# Work instruction
From the data below, copy each line that includes the word "nakCell".

Saved entries:
/-- An entry as the ROOT delivers it (R326): one that fails its check code is the absent value. -/
def State.checkEntry (s : State) (origin tag : Nat) (b : List Byte) : State × List Byte :=
  let word := leAt b 0 8
  let tid := leAt b 8 4 % 2 ^ 17
  let q := leAt b 12 2
  if leAt b 14 1 = checkCode word q tid tag then (s, b)
  else
    let q' := setBit (qAbsentFor rFault) qCheckFail
    let s := (s.count R.SLV_CHECK_FAIL).event E.SLV_CHECK_FAIL origin (leBytes 2 origin ++ leBytes 3 tid ++ leBytes 8 tag)
    (s.raise I.SLV_CHECK_FAIL, slvEntry tid absentWord q' tag)

/-- SLOT_DATA. -/
def State.takeData (s : State) (n : Nat) (c : SlvCell) : State :=
  let l := c.aux1 % 4
  match s.slv.flows.find? (fun g => g.link == n && g.origin == c.origin && g.lattice == l && g.tag == c.tag) with
  | none => s.freeHere n
  | some f =>
    let i := c.aux2 % 2 ^ 18
    let k := min 6 (f.entries - i)
    let done := decide (f.entries ≤ i + k)
    let s := if done then s.dropFlow f else s.putFlow { f with next := i + k, last := s.bases.mono }
    if f.drop then s.freeHere n
    else if s.isRoot then
      let es := (List.range k).map (fun j => slice c.body (16 * j) 16)
      let r := es.foldl (fun (a : State × List Byte) b => let y := a.1.checkEntry c.origin c.tag b; (y.1, a.2 ++ y.2)) (s, [])
      ((r.1.toRx (rxPacket c.tag c.origin l 1 i 0 0 c.hops n r.2)).1).freeHere n
    else s.passOn n c

/-! ARM and FIRE (R329, R378). -/

/-- What an ARM or FIRE cell does to the regions of its group. -/
def State.remoteCapt (s : State) (c : SlvCell) : State :=
  if !s.isSet F.CAPT_CTRL_REMOTE_EN ∨ s.domain pdStacks ≠ 0 ∨ s.mode < 3 ∨ 10 < s.mode then s
  else
    let group := leAt c.body 8 1 % 16
    (List.range 16).foldl (fun s r =>
      let e := s.capEntry r
      if !ceEnabled e ∨ ceGroup e ≠ group then s
      else if c.ty = 0x20 then
        (if ceFlag e 3 ∧ (s.capReg r).st ≠ 2 then
          let a := s.armRegion r 1
          if a.2 = stOk then a.1.raise I.CAPT_REMOTE else a.1
        else s)
      else if ceFlag e 4 ∧ 2 ≤ (s.capReg r).st ∧ (s.capReg r).st ≤ 5 then
        let s := (s.event E.CAPT_REMOTE_FIRE r (leBytes 1 r ++ leBytes 2 c.origin ++ leBytes 4 (c.aux2 % 2 ^ 16))).raise I.CAPT_REMOTE
        s.triggerRegion r (leAt c.body 0 8) 2 (leAt c.body 10 1) c.origin (c.aux2 % 2 ^ 16)
      else s) (s.count R.CAPT_REMOTE_RX)

/-- An ARM or FIRE cell is handed to CAPT and passed on every other link, subject to HOP_LIMIT. -/
def State.takeArm (s : State) (n : Nat) (c : SlvCell) : State :=
  let key := (c.origin, c.aux2 % 2 ^ 16)
  let s := s.freeHere n
  if c.origin = s.deviceId ∨ s.slv.handled.contains key then s
  else
    let s := (s.setSlv { s.slv with handled := (key :: s.slv.handled).take 64 }).remoteCapt c
    if s.regN R.SLV_HOP_LIMIT ≤ c.hops then s.count R.SLV_HOP_DROP else s.spread { c with hops := c.hops + 1 } (some n)

/-! Sequence (R321). -/

/-- A sequenced cell is delivered. A slot on the UP link is none that R325 passes on or delivers. -/
def State.takeCell (s : State) (n : Nat) (c : SlvCell) (retry : Bool) (seq : Nat) : State :=
  let s := if retry then
    (((s.count (R.SLV_LINKn_RETRY n)).event E.SLV_RETRY n (leBytes 1 n ++ leBytes 4 seq)).raise I.SLV_RETRY).transient fcLinkCell (element pdSlv n) else s
  if s.role n = 4 then s.freeHere n
  else if c.ty = 0x10 then (if s.role n = 1 then s.freeHere n else s.takeHead n c)
  else if c.ty = 0x11 then s.takeData n c
  else if c.ty = 0x20 ∨ c.ty = 0x21 then s.takeArm n c
  else s.freeHere n

/-- Cells held behind the one that has just arrived follow in SEQ order. -/
def State.takeHeld : Nat → Nat → State → State
  | 0, _, s => s
  | k + 1, n, s =>
    let x := s.link n
    match smFind x.held x.rxNext with
    | some (c, retry) =>
      let seq := x.rxNext
      State.takeHeld k n ((s.putLink n { x with held := smDel x.held seq, rxNext := (seq + 1) % 65536, naked := false }).takeCell n c retry seq)
    | none => s

/-- A sequenced cell arrives (R321): the expected one is delivered, a later one is held and the gap NAKed once. -/
def State.sequenced (s : State) (n : Nat) (l : List Byte) : State :=
  let x := s.link n
  let seq := cellSeq l
  let c := readCell l
  let ahead := (seq + 65536 - x.rxNext) % 65536
  if ahead = 0 then
    State.takeHeld 64 n ((s.putLink n { x with rxNext := (seq + 1) % 65536, naked := false }).takeCell n c (bit c.flags 0) seq)
  else if ahead ≤ 64 then
    s.putLink n { x with held := smPut x.held seq (c, bit c.flags 0), nak := x.nak || !x.naked, naked := true }
  else s

/-- A cell that fails its check or whose TYPE is unknown is discarded (R316, R321); it breaks a run of valid TRAINs (R318). -/
def State.badCell (s : State) (n : Nat) : State :=
  if 3 < n ∨ s.domain pdSlv ≠ 0 then s
  else
    let s := s.count (R.SLV_LINKn_CRC_ERR n)
    if s.linkState n = 1 then s.putLink n { s.link n with trains := 0 } else s

/-- A cell of the given TYPEs arrives on a link; `f` is what it does beyond being heard. A bad cell is a bad cell whatever its TYPE. -/
def State.onCell (s : State) (n : Nat) (l : List Byte) (types : List Nat) (f : State → State) : State :=
  if 3 < n ∨ s.domain pdSlv ≠ 0 ∨ s.role n = 0 then s
  else if !cellValid l then s.badCell n
  else if types.contains (leAt l 0 1) then f (s.cellHeard n l) else s

/-- A slot, ARM or FIRE cell on an UP link, in M2 to M10 (R325). -/
def State.slotish (s : State) (n : Nat) (l : List Byte) (types : List Nat) : State :=
  s.onCell n l types (fun s => if s.linkState n = 3 ∧ 2 ≤ s.mode ∧ s.mode ≤ 10 then s.sequenced n l else s)

def execSlotHeadCell (t link : Nat) (bytes : List Byte) (s : State) : Host.Outcome State Fault Refusal := run t (·.slotish link bytes [0x10]) s
def execSlotDataCell (t link : Nat) (bytes : List Byte) (s : State) : Host.Outcome State Fault Refusal := run t (·.slotish link bytes [0x11]) s
def execArmCell (t link : Nat) (bytes : List Byte) (s : State) : Host.Outcome State Fault Refusal := run t (·.slotish link bytes [0x20]) s
def execFireCell (t link : Nat) (bytes : List Byte) (s : State) : Host.Outcome State Fault Refusal := run t (·.slotish link bytes [0x21]) s
def execBadCell (t link : Nat) (s : State) : Host.Outcome State Fault Refusal := run t (·.badCell link) s

/-! Bring-up (R318). -/

/-- BLOCK_LOCK: a link in training begins to send TRAIN. -/
def State.blockLock (s : State) (n : Nat) : State :=
  if n ≤ 3 ∧ s.domain pdSlv = 0 ∧ s.linkState n = 1 then (s.putLink n { s.link n with lock := true }).putTrain n else s

def execBlockLock (t link : Nat) (s : State) : Host.Outcome State Fault Refusal := run t (·.blockLock link) s

/-- LOCK_LOST (R332). -/
def State.lockLost (s : State) (n : Nat) : State :=
  if n ≤ 3 ∧ s.domain pdSlv = 0 ∧ 1 ≤ s.linkState n ∧ s.linkState n ≤ 3 then s.linkDown n 5 else s

def execLockLost (t link : Nat) (s : State) : Host.Outcome State Fault Refusal := run t (·.lockLost link) s

/-- The roles match: a later mismatch is recorded again. -/
def State.matched (s : State) (n : Nat) : State := s.putLink n { s.link n with mismatch := false }

/-- TRAIN_CELL: an incompatible role stops the link in MISMATCH, recorded once while bring-up is retried; eight valid ones in a row lead to
ACKED; ACKED received leads to MEASURE. -/
def State.trainCell (s : State) (n : Nat) (l : List Byte) : State :=
  s.onCell n l [1] (fun s =>
    let x := s.link n
    let c := readCell l
    if s.linkState n ≠ 1 ∨ !x.lock then s
    else
      let s := (s.putFld (F.SLV_LINKn_STATE_PEER_ID n) c.origin).putFld (F.SLV_LINKn_STATE_PEER_ROLE n) (c.aux1 % 16)
      if c.aux1 ≠ peerRole (s.role n) then
        let s := (s.putLinkState n 5).putLink n { x with since := s.bases.mono, trains := 0, lock := false, mismatch := true }
        if x.mismatch then s else s.event E.SLV_ROLE_MISMATCH n (leBytes 1 n ++ leBytes 1 c.aux1)
      else if bits c.aux2 15 8 ≠ 1 then s.putLink n { x with trains := 0 }
      else
        let k := x.trains + 1
        let s := s.putLink n { x with trains := k, acked := x.acked || bit c.aux2 0 }
        if 8 ≤ k ∧ (x.acked ∨ bit c.aux2 0) then
          (((s.putTrain n).putLinkState n 2).putBeat n).matched n
        else if k = 8 then s.putTrain n else s)

def execTrainCell (t link : Nat) (bytes : List Byte) (s : State) : Host.Outcome State Fault Refusal := run t (·.trainCell link bytes) s

/-- The link is UP (R318 step 5). -/
def State.linkIsReady (s : State) (n delay : Nat) : State :=
  let s := s.putLinkState n 3
  let x := s.link n
  let s := s.putLink n { x with txSeq := 0, sent := 0, credit := 0, unacked := [], rxNext := 0, held := [], freed := 0, nak := false, naked := false }
  let s := s.putReg (R.SLV_LINKn_DELAY n) (2 ^ 16 * delay + delay)
  let s := (s.event E.SLV_LINK_UP n (leBytes 1 n ++ leBytes 2 (s.fld (F.SLV_LINKn_STATE_PEER_ID n)) ++ leBytes 4 delay)).raise I.SLV_LINK_UP
  if s.role n = 4 then s.sendHello else s

/-- HEARTBEAT_CELL (R319): the delay is the least of the last 16; sixteen of them end the measurement. -/
def State.beatCell (s : State) (n : Nat) (l : List Byte) : State :=
  s.onCell n l [2] (fun s =>
    let c := readCell l
    let st := s.linkState n
    if st ≠ 2 ∧ st ≠ 3 then s
    else
      let x := s.link n
      let echo := leAt c.body 8 8
      let s := s.putLink n { x with echo := some (leAt c.body 0 8, s.bases.mono) }
      if echo = 0 then s
      else
        let d := (s.bases.mono - echo - leAt c.body 16 4) / 2
        let ds := (d :: x.delays).take 16
        let least := ds.foldl min d
        let s := s.putLink n { s.link n with delays := ds, beats := x.beats + 1 }
        if st = 3 then
          let s := s.putFld (F.SLV_LINKn_DELAY_NOW n) (min least 0xFFFF)
          if s.fld (F.SLV_LINKn_DELAY_MAX n) < least then s.putFld (F.SLV_LINKn_DELAY_MAX n) (min least 0xFFFF) else s
        else if x.beats + 1 < 16 then s
        else if 1500 < least then s.linkDown n 3
        else s.linkIsReady n least)

def execHeartbeatCell (t link : Nat) (bytes : List Byte) (s : State) : Host.Outcome State Fault Refusal := run t (·.beatCell link bytes) s

/-- HEARTBEAT_SEND: when nothing was sent for 1 µs, and every 100 µs under any load. -/
def State.beatSend (s : State) (n : Nat) : State :=
  let x := s.link n
  if n ≤ 3 ∧ s.domain pdSlv = 0 ∧ (s.linkState n = 2 ∨ s.linkState n = 3) ∧
      (x.lastTx + 1000 ≤ s.bases.mono ∨ x.lastBeat + 100000 ≤ s.bases.mono) then s.putBeat n else s

def execHeartbeatSend (t link : Nat) (s : State) : Host.Outcome State Fault Refusal := run t (·.beatSend link) s

/-- LINK_SILENT. -/
def State.linkSilent (s : State) (n : Nat) : State :=
  if n ≤ 3 ∧ s.domain pdSlv = 0 ∧ s.linkState n = 3 ∧ (s.link n).lastRx + 4000 ≤ s.bases.mono then s.linkDown n 1 else s

def execLinkSilent (t link : Nat) (s : State) : Host.Outcome State Fault Refusal := run t (·.linkSilent link) s

/-- AUTO_RESTART, 1 ms after a link went DOWN; a link DOWN as RANGE is retried under R318 instead. -/
def State.autoRestart (s : State) (n : Nat) : State :=
  if n ≤ 3 ∧ s.linkState n = 4 ∧ s.isSet F.SLV_CTRL_AUTO_RESTART ∧ s.fld (F.SLV_LINKn_STATE_CAUSE n) ≠ 3 ∧
      (s.link n).since + 1000000 ≤ s.bases.mono then s.startLink n else s

def execAutoRestart (t link : Nat) (s : State) : Host.Outcome State Fault Refusal := run t (·.autoRestart link) s

/-- BRINGUP_RETRY, every 1 s in MISMATCH or after RANGE. -/
def State.bringupRetry (s : State) (n : Nat) : State :=
  if n ≤ 3 ∧ (s.linkState n = 5 ∨ (s.linkState n = 4 ∧ s.fld (F.SLV_LINKn_STATE_CAUSE n) = 3)) ∧
      (s.link n).since + 1000000000 ≤ s.bases.mono then s.startLink n else s

def execBringupRetry (t link : Nat) (s : State) : Host.Outcome State Fault Refusal := run t (·.bringupRetry link) s

/-! Retry (R321, R322). -/

/-- A cell is to be sent again; one already retransmitted is a lasting fault. -/
def State.askAgain (s : State) (n seq : Nat) : State :=
  let x := s.link n
  match x.unacked.find? (fun u => u.seq == seq) with
  | none => s
  | some u =>
    if u.again.isSome then s.linkDown n 2
    else s.putLink n { x with unacked := x.unacked.map (fun v => if v.seq = seq then { v with asked := true } else v) }

/-- NAK_CELL. -/
def State.nakCell (s : State) (n : Nat) (l : List Byte) : State :=
  s.onCell n l [3] (fun s => if s.linkState n = 3 then s.askAgain n (leAt l 0xC 4 % 65536) else s)

def execNakCell (t link : Nat) (bytes : List Byte) (s : State) : Host.Outcome State Fault Refusal := run t (·.nakCell link bytes) s

/-- RETRANSMIT: a cell not acknowledged 4 µs after its first transmission. -/
def State.retransmit (s : State) (n : Nat) : State :=
  if 3 < n ∨ s.domain pdSlv ≠ 0 ∨ s.linkState n ≠ 3 then s
  else
    match (s.link n).unacked.find? (fun u => u.again.isNone && !u.asked && decide (u.at' + 4000 ≤ s.bases.mono)) with
    | some u => s.askAgain n u.seq
    | none => s

def execRetransmit (t link : Nat) (s : State) : Host.Outcome State Fault Refusal := run t (·.retransmit link) s

/-- RETRY_FAIL: a retransmitted cell not acknowledged within 4 µs. -/
def State.retryFail (s : State) (n : Nat) : State :=
  let due := (s.link n).unacked.any (fun u => match u.again with | some a => decide (a + 4000 ≤ s.bases.mono) | none => false)
  if n ≤ 3 ∧ s.domain pdSlv = 0 ∧ s.linkState n = 3 ∧ due then s.linkDown n 2 else s

def execRetryFail (t link : Nat) (s : State) : Host.Outcome State Fault Refusal := run t (·.retryFail link) s

def execCellTransmit (t link : Nat) (s : State) : Host.Outcome State Fault Refusal := run t (·.cellTransmit link) s

/-- TRUNCATION_TIMEOUT: 100 ms after a slot's last cell. -/
def State.truncationTimeout (s : State) (origin lattice : Nat) : State :=
  match s.slv.flows.find? (fun f => f.origin == origin && f.lattice == lattice && decide (f.last + 100000000 ≤ s.bases.mono)) with
  | some f => s.truncate f
  | none => s

def execTruncationTimeout (t origin lattice : Nat) (s : State) : Host.Outcome State Fault Refusal := run t (·.truncationTimeout origin lattice) s

/-! Commands (R332). -/

/-- SLV LINK_RESTART. -/
def cmdSlvLinkRestart (s : State) : CmdResult :=
  let n := s.arg 13 0
  if 3 < n ∨ s.role n = 0 then refuse s stBadArg
  else
    let st := s.linkState n
    let s := if 1 ≤ st ∧ st ≤ 3 then s.linkDown n 4 else s
    ok ((s.putLink n { s.link n with downs := [] }).startLink n)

# Reply
def State.nakCell (s : State) (n : Nat) (l : List Byte) : State :=
def execNakCell (t link : Nat) (bytes : List Byte) (s : State) : Host.Outcome State Fault Refusal := run t (·.nakCell link bytes) s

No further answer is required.